** Opening Provided information block **

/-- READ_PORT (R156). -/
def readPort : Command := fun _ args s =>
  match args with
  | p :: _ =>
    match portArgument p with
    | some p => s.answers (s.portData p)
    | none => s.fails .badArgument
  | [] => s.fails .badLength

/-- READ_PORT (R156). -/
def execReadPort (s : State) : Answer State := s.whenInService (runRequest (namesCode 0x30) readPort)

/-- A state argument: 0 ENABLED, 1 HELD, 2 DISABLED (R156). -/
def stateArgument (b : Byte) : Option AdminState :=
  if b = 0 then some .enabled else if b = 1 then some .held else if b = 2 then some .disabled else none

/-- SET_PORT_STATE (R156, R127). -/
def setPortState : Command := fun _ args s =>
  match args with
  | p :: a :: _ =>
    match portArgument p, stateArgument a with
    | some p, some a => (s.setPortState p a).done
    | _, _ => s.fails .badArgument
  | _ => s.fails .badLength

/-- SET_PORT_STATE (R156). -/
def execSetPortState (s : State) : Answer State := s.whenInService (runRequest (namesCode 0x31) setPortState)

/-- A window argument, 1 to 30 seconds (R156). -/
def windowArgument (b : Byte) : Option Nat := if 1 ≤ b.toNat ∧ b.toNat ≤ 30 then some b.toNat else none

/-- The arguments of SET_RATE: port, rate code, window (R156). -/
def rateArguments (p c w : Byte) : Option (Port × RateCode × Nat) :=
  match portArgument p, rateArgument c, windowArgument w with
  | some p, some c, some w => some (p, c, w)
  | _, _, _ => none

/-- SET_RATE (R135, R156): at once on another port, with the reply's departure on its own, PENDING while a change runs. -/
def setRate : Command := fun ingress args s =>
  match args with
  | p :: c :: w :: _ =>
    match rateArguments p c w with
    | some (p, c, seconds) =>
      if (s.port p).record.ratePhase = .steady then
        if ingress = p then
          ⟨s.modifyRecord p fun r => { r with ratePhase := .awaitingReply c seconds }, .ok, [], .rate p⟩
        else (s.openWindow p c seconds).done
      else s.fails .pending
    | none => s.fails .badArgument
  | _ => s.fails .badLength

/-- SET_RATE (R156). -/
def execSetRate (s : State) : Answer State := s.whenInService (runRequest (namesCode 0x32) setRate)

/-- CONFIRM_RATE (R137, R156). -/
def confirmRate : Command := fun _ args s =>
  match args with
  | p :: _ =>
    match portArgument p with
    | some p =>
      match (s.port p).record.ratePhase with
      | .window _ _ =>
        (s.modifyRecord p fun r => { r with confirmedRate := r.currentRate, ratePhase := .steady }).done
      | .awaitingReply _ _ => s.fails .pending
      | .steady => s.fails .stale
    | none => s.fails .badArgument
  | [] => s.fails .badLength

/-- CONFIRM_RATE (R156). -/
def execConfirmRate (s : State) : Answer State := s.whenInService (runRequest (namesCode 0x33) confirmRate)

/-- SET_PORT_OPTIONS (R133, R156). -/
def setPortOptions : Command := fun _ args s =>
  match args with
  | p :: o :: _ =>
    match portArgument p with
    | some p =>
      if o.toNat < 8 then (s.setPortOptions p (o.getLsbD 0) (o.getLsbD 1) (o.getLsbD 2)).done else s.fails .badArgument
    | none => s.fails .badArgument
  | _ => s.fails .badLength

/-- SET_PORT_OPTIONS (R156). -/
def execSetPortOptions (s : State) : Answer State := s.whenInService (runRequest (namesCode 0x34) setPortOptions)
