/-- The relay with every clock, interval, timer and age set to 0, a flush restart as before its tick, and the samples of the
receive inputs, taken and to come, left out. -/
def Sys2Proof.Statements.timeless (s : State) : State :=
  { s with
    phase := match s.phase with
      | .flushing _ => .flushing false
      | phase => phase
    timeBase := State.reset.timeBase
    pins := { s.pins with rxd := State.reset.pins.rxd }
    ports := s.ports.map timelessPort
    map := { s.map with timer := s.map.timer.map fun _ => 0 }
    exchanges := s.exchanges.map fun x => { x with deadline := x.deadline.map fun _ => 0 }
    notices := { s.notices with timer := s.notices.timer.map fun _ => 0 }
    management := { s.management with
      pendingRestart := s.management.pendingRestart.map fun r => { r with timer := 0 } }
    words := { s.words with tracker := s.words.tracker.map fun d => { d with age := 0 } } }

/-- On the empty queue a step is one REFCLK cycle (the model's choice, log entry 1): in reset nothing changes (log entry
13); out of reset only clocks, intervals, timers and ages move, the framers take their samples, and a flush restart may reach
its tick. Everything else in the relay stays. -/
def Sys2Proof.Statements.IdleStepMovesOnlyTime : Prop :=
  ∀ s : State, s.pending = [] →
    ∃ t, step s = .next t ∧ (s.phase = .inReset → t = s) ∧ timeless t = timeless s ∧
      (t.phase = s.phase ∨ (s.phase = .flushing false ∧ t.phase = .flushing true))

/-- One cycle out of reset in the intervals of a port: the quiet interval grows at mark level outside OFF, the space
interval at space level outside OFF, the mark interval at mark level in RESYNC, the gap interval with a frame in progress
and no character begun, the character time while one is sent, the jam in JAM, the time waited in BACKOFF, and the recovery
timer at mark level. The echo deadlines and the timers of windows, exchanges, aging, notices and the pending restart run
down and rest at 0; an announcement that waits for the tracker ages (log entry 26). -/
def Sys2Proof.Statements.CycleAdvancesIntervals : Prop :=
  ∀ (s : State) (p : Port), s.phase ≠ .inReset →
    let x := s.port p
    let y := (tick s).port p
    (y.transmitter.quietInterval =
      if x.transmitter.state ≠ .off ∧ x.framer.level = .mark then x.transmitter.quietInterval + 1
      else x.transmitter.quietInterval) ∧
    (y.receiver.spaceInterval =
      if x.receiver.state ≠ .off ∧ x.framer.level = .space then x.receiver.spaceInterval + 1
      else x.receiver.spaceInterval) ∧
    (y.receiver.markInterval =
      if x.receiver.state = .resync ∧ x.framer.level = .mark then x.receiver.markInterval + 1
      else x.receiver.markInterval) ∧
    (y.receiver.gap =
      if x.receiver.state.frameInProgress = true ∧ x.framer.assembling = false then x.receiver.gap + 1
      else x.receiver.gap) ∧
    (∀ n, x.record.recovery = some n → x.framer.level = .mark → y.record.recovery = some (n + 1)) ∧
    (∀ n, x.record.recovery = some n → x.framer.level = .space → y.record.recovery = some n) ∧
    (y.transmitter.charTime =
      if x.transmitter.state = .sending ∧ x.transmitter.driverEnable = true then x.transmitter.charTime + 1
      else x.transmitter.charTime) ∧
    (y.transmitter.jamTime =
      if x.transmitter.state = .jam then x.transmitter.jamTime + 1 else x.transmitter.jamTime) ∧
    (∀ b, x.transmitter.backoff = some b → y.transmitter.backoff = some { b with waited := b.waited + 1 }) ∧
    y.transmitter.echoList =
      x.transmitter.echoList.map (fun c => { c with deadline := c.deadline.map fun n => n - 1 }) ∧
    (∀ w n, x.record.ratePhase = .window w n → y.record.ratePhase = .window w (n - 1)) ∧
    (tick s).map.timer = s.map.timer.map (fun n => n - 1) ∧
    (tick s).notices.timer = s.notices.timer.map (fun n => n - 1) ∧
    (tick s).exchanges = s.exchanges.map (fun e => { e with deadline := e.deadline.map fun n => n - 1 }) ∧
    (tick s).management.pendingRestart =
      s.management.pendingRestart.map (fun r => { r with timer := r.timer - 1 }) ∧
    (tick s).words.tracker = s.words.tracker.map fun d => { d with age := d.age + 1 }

** Closing Provided information block **

## Brief
Set down all of the data above, word for word.

## Written reply
/-- READ_PORT (R156). -/
def readPort : Command := fun _ args s =>
  match args with
  | p :: _ =>
    match portArgument p with
    | some p => s.answers (s.portData p)
    | none => s.fails .badArgument
  | [] => s.fails .badLength

/-- READ_PORT (R156). -/
def execReadPort (s : State) : Answer State := s.whenInService (runRequest (namesCode 0x30) readPort)

/-- A state argument: 0 ENABLED, 1 HELD, 2 DISABLED (R156). -/
def stateArgument (b : Byte) : Option AdminState :=
  if b = 0 then some .enabled else if b = 1 then some .held else if b = 2 then some .disabled else none

/-- SET_PORT_STATE (R156, R127). -/
def setPortState : Command := fun _ args s =>
  match args with
  | p :: a :: _ =>
    match portArgument p, stateArgument a with
    | some p, some a => (s.setPortState p a).done
    | _, _ => s.fails .badArgument
  | _ => s.fails .badLength

/-- SET_PORT_STATE (R156). -/
def execSetPortState (s : State) : Answer State := s.whenInService (runRequest (namesCode 0x31) setPortState)

/-- A window argument, 1 to 30 seconds (R156). -/
def windowArgument (b : Byte) : Option Nat := if 1 ≤ b.toNat ∧ b.toNat ≤ 30 then some b.toNat else none

/-- The arguments of SET_RATE: port, rate code, window (R156). -/
def rateArguments (p c w : Byte) : Option (Port × RateCode × Nat) :=
  match portArgument p, rateArgument c, windowArgument w with
  | some p, some c, some w => some (p, c, w)
  | _, _, _ => none

/-- SET_RATE (R135, R156): at once on another port, with the reply's departure on its own, PENDING while a change runs. -/
def setRate : Command := fun ingress args s =>
  match args with
  | p :: c :: w :: _ =>
    match rateArguments p c w with
    | some (p, c, seconds) =>
      if (s.port p).record.ratePhase = .steady then
        if ingress = p then
          ⟨s.modifyRecord p fun r => { r with ratePhase := .awaitingReply c seconds }, .ok, [], .rate p⟩
        else (s.openWindow p c seconds).done
      else s.fails .pending
    | none => s.fails .badArgument
  | _ => s.fails .badLength

/-- SET_RATE (R156). -/
def execSetRate (s : State) : Answer State := s.whenInService (runRequest (namesCode 0x32) setRate)

/-- CONFIRM_RATE (R137, R156). -/
def confirmRate : Command := fun _ args s =>
  match args with
  | p :: _ =>
    match portArgument p with
    | some p =>
      match (s.port p).record.ratePhase with
      | .window _ _ =>
        (s.modifyRecord p fun r => { r with confirmedRate := r.currentRate, ratePhase := .steady }).done
      | .awaitingReply _ _ => s.fails .pending
      | .steady => s.fails .stale
    | none => s.fails .badArgument
  | [] => s.fails .badLength

/-- CONFIRM_RATE (R156). -/
def execConfirmRate (s : State) : Answer State := s.whenInService (runRequest (namesCode 0x33) confirmRate)

/-- SET_PORT_OPTIONS (R133, R156). -/
def setPortOptions : Command := fun _ args s =>
  match args with
  | p :: o :: _ =>
    match portArgument p with
    | some p =>
      if o.toNat < 8 then (s.setPortOptions p (o.getLsbD 0) (o.getLsbD 1) (o.getLsbD 2)).done else s.fails .badArgument
    | none => s.fails .badArgument
  | _ => s.fails .badLength

/-- SET_PORT_OPTIONS (R156). -/
def execSetPortOptions (s : State) : Answer State := s.whenInService (runRequest (namesCode 0x34) setPortOptions)
/-- The relay with every clock, interval, timer and age set to 0, a flush restart as before its tick, and the samples of the
receive inputs, taken and to come, left out. -/
def Sys2Proof.Statements.timeless (s : State) : State :=
  { s with
    phase := match s.phase with
      | .flushing _ => .flushing false
      | phase => phase
    timeBase := State.reset.timeBase
    pins := { s.pins with rxd := State.reset.pins.rxd }
    ports := s.ports.map timelessPort
    map := { s.map with timer := s.map.timer.map fun _ => 0 }
    exchanges := s.exchanges.map fun x => { x with deadline := x.deadline.map fun _ => 0 }
    notices := { s.notices with timer := s.notices.timer.map fun _ => 0 }
    management := { s.management with
      pendingRestart := s.management.pendingRestart.map fun r => { r with timer := 0 } }
    words := { s.words with tracker := s.words.tracker.map fun d => { d with age := 0 } } }

/-- On the empty queue a step is one REFCLK cycle (the model's choice, log entry 1): in reset nothing changes (log entry
13); out of reset only clocks, intervals, timers and ages move, the framers take their samples, and a flush restart may reach
its tick. Everything else in the relay stays. -/
def Sys2Proof.Statements.IdleStepMovesOnlyTime : Prop :=
  ∀ s : State, s.pending = [] →
    ∃ t, step s = .next t ∧ (s.phase = .inReset → t = s) ∧ timeless t = timeless s ∧
      (t.phase = s.phase ∨ (s.phase = .flushing false ∧ t.phase = .flushing true))

/-- One cycle out of reset in the intervals of a port: the quiet interval grows at mark level outside OFF, the space
interval at space level outside OFF, the mark interval at mark level in RESYNC, the gap interval with a frame in progress
and no character begun, the character time while one is sent, the jam in JAM, the time waited in BACKOFF, and the recovery
timer at mark level. The echo deadlines and the timers of windows, exchanges, aging, notices and the pending restart run
down and rest at 0; an announcement that waits for the tracker ages (log entry 26). -/
def Sys2Proof.Statements.CycleAdvancesIntervals : Prop :=
  ∀ (s : State) (p : Port), s.phase ≠ .inReset →
    let x := s.port p
    let y := (tick s).port p
    (y.transmitter.quietInterval =
      if x.transmitter.state ≠ .off ∧ x.framer.level = .mark then x.transmitter.quietInterval + 1
      else x.transmitter.quietInterval) ∧
    (y.receiver.spaceInterval =
      if x.receiver.state ≠ .off ∧ x.framer.level = .space then x.receiver.spaceInterval + 1
      else x.receiver.spaceInterval) ∧
    (y.receiver.markInterval =
      if x.receiver.state = .resync ∧ x.framer.level = .mark then x.receiver.markInterval + 1
      else x.receiver.markInterval) ∧
    (y.receiver.gap =
      if x.receiver.state.frameInProgress = true ∧ x.framer.assembling = false then x.receiver.gap + 1
      else x.receiver.gap) ∧
    (∀ n, x.record.recovery = some n → x.framer.level = .mark → y.record.recovery = some (n + 1)) ∧
    (∀ n, x.record.recovery = some n → x.framer.level = .space → y.record.recovery = some n) ∧
    (y.transmitter.charTime =
      if x.transmitter.state = .sending ∧ x.transmitter.driverEnable = true then x.transmitter.charTime + 1
      else x.transmitter.charTime) ∧
    (y.transmitter.jamTime =
      if x.transmitter.state = .jam then x.transmitter.jamTime + 1 else x.transmitter.jamTime) ∧
    (∀ b, x.transmitter.backoff = some b → y.transmitter.backoff = some { b with waited := b.waited + 1 }) ∧
    y.transmitter.echoList =
      x.transmitter.echoList.map (fun c => { c with deadline := c.deadline.map fun n => n - 1 }) ∧
    (∀ w n, x.record.ratePhase = .window w n → y.record.ratePhase = .window w (n - 1)) ∧
    (tick s).map.timer = s.map.timer.map (fun n => n - 1) ∧
    (tick s).notices.timer = s.notices.timer.map (fun n => n - 1) ∧
    (tick s).exchanges = s.exchanges.map (fun e => { e with deadline := e.deadline.map fun n => n - 1 }) ∧
    (tick s).management.pendingRestart =
      s.management.pendingRestart.map (fun r => { r with timer := r.timer - 1 }) ∧
    (tick s).words.tracker = s.words.tracker.map fun d => { d with age := d.age + 1 }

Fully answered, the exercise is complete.